Photo courtesy of Nick Williams

2. How long did it take you to make “Crimson Ghost,” “Creeper” and all your small sculptures? What inspired you in the process? Could you explain a little bit about the process of creating them?

One of the things I find most interesting about my latest works like the “Crimson Ghost” and “Toil and Trouble” is the time it takes to make them. I use an epoxy clay with a very short work time. There’s about a 30 minute sweet spot where the clay is perfect. Start too soon and it is sticky. Take too long and it’s too stiff to take detail. It forces me to work fast, trust my instincts, hone my skills. It is challenging. So, the short answer is about 30 minutes for the sculpt and maybe a couple of hours to paint.

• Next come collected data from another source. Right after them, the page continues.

section
/-!
PROOFS. Prefixes (30_encoding.md R102 to R105): the scan as a fold over the kinds of the bytes read, when the
fold is accepted, and what it then holds.
-/

namespace Sys2Proof.Proofs.Scan

open Sys2Proof Sys2Proof.Machine

/-! ## Prefixes by kind -/

theorem prefixKind_eq_opsize {b : Byte} : prefixKind b = some .opsize ↔ b = 0x66 := by revert b; decide

theorem prefixKind_eq_addrsize {b : Byte} : prefixKind b = some .addrsize ↔ b = 0x67 := by revert b; decide

theorem prefixKind_segByte (x : SegReg) : prefixKind (segByte x) = some (.segment x) := by cases x <;> rfl

theorem prefixKind_eq_segment {b : Byte} {x : SegReg} : prefixKind b = some (.segment x) ↔ b = segByte x := by
  revert b; cases x <;> decide

/-- LOCK, REPNE and REP (R102, R103). -/
theorem prefixKind_eq_unaccepted {b : Byte} : prefixKind b = some .unaccepted ↔ b = 0xF0 ∨ b = 0xF2 ∨ b = 0xF3 := by
  revert b; decide

theorem segByte_injective {x y : SegReg} (h : segByte x = segByte y) : x = y := by
  have hkind := prefixKind_segByte x
  rw [h, prefixKind_segByte] at hkind
  cases hkind; rfl

/-- The kinds of the prefixes in a list of bytes, in its order. -/
def prefixKinds (ps : List Byte) : List PrefixKind := ps.filterMap prefixKind

theorem mem_prefixKinds {ps : List Byte} {k : PrefixKind} : k ∈ prefixKinds ps ↔ ∃ b ∈ ps, prefixKind b = some k :=
  List.mem_filterMap

/-- The scan adds up the kinds of the prefixes, however many there are (R103). -/
theorem scanPrefixes_append {ps : List Byte} {op : Byte} (hps : ∀ b ∈ ps, prefixKind b ≠ none)
    (hop : prefixKind op = none) (p : Prefixes) (rest : List Byte) :
    scanPrefixes p (ps ++ op :: rest) = .ok ((prefixKinds ps).foldl Prefixes.add p, op :: rest) := by
  induction ps generalizing p with
  | nil => rw [List.nil_append, scanPrefixes, hop]; rfl
  | cons b ps ih =>
    obtain ⟨k, hk⟩ := Option.ne_none_iff_exists'.1 (hps b (List.mem_cons_self ..))
    rw [List.cons_append, scanPrefixes, hk, prefixKinds, List.filterMap_cons_some hk, List.foldl_cons]
    exact ih (fun c hc => hps c (List.mem_cons_of_mem _ hc)) (p.add k)

/-! ## Which prefixes are accepted together -/

/-- Two prefixes R103 does not accept together: a size override twice, or two segment overrides. -/
def Clash : PrefixKind → PrefixKind → Prop
  | .opsize, .opsize => True
  | .addrsize, .addrsize => True
  | .segment _, .segment _ => True
  | _, _ => False

theorem clash_symm {k k' : PrefixKind} (h : Clash k k') : Clash k' k := by
  cases k <;> cases k' <;> exact h

/-- A kind R103 does not accept after the prefixes read so far. -/
def Bars (p : Prefixes) : PrefixKind → Prop
  | .opsize => p.opsize = true
  | .addrsize => p.addrsize = true
  | .segment _ => p.seg.isSome = true
  | .unaccepted => True

theorem add_refused_eq_false {p : Prefixes} {k : PrefixKind} :
    (p.add k).refused = false ↔ p.refused = false ∧ ¬ Bars p k := by
  cases k <;> simp [Prefixes.add, Bars]

theorem bars_add {p : Prefixes} {k k' : PrefixKind} :
    Bars (p.add k) k' ↔ Bars p k' ∨ Clash k k' := by
  cases k <;> cases k' <;> simp [Prefixes.add, Bars, Clash]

They are inspired by my love of spooky stuff. “Crimson Ghost” and “Evil Eye” are inspired by one of my favorite bands the Misfits. “Creeper” is part of a series of monsters that I’ve been experimenting with for years. They are the personification of the things that scared me as a kid. For example, the “Creeper” has these really long arms and legs, so he moves by leveraging himself up with his arms, and when he lands he goes “Bump” in the night. “Toil and Trouble” is, of course, a reference to Shakespeare, but really I think that the reason why the images of witches frighten us is less about black magic and more about our fears of aging and senility.

3. What medium do you use/enjoy the most? Do you like to experiment?

“Undead” is made of stone and epoxy clay with paint and hair, all made by Alton local Nick Williams.

“Undead” is made of stone and epoxy clay with paint and hair, all made by Alton local Nick Williams.

I enjoy sculpting with polymer clay the most. I can take my time and really get into it. I do mold making and casting as well. When I do a nice piece in polymer clay, I know I can mold it and cast copies of it in resin plastic. It’s fun. That being said, I love to experiment with different materials. That’s how these current works came about. I found that I really enjoyed working with stones, I like the natural forms and finding ways to compliment those shapes and colors. That’s why I never paint over the stone itself. I’m always adding things to my sculpts: Hair, cloth, string, glass, bandages, etc.

4. How long have you been making art?

I’ve been making art for as long as I can remember, but in a professional capacity maybe 20 years. I didn’t get seriously into sculpting until about 2005. I went to model-making convention with my brother and the work there blew my mind. I said, “I have to try this!” My very first attempt was a horror-themed model kit of a grim reaper that was based on the Kennewick man mummy.

5. What's your favorite horror film?

Tough question! I couldn’t possibly narrow it down to just one favorite. I go through phases. Right now, my top three would be “Eraserhead,” “Dead Alive” and “The Funhouse.” Best I can do.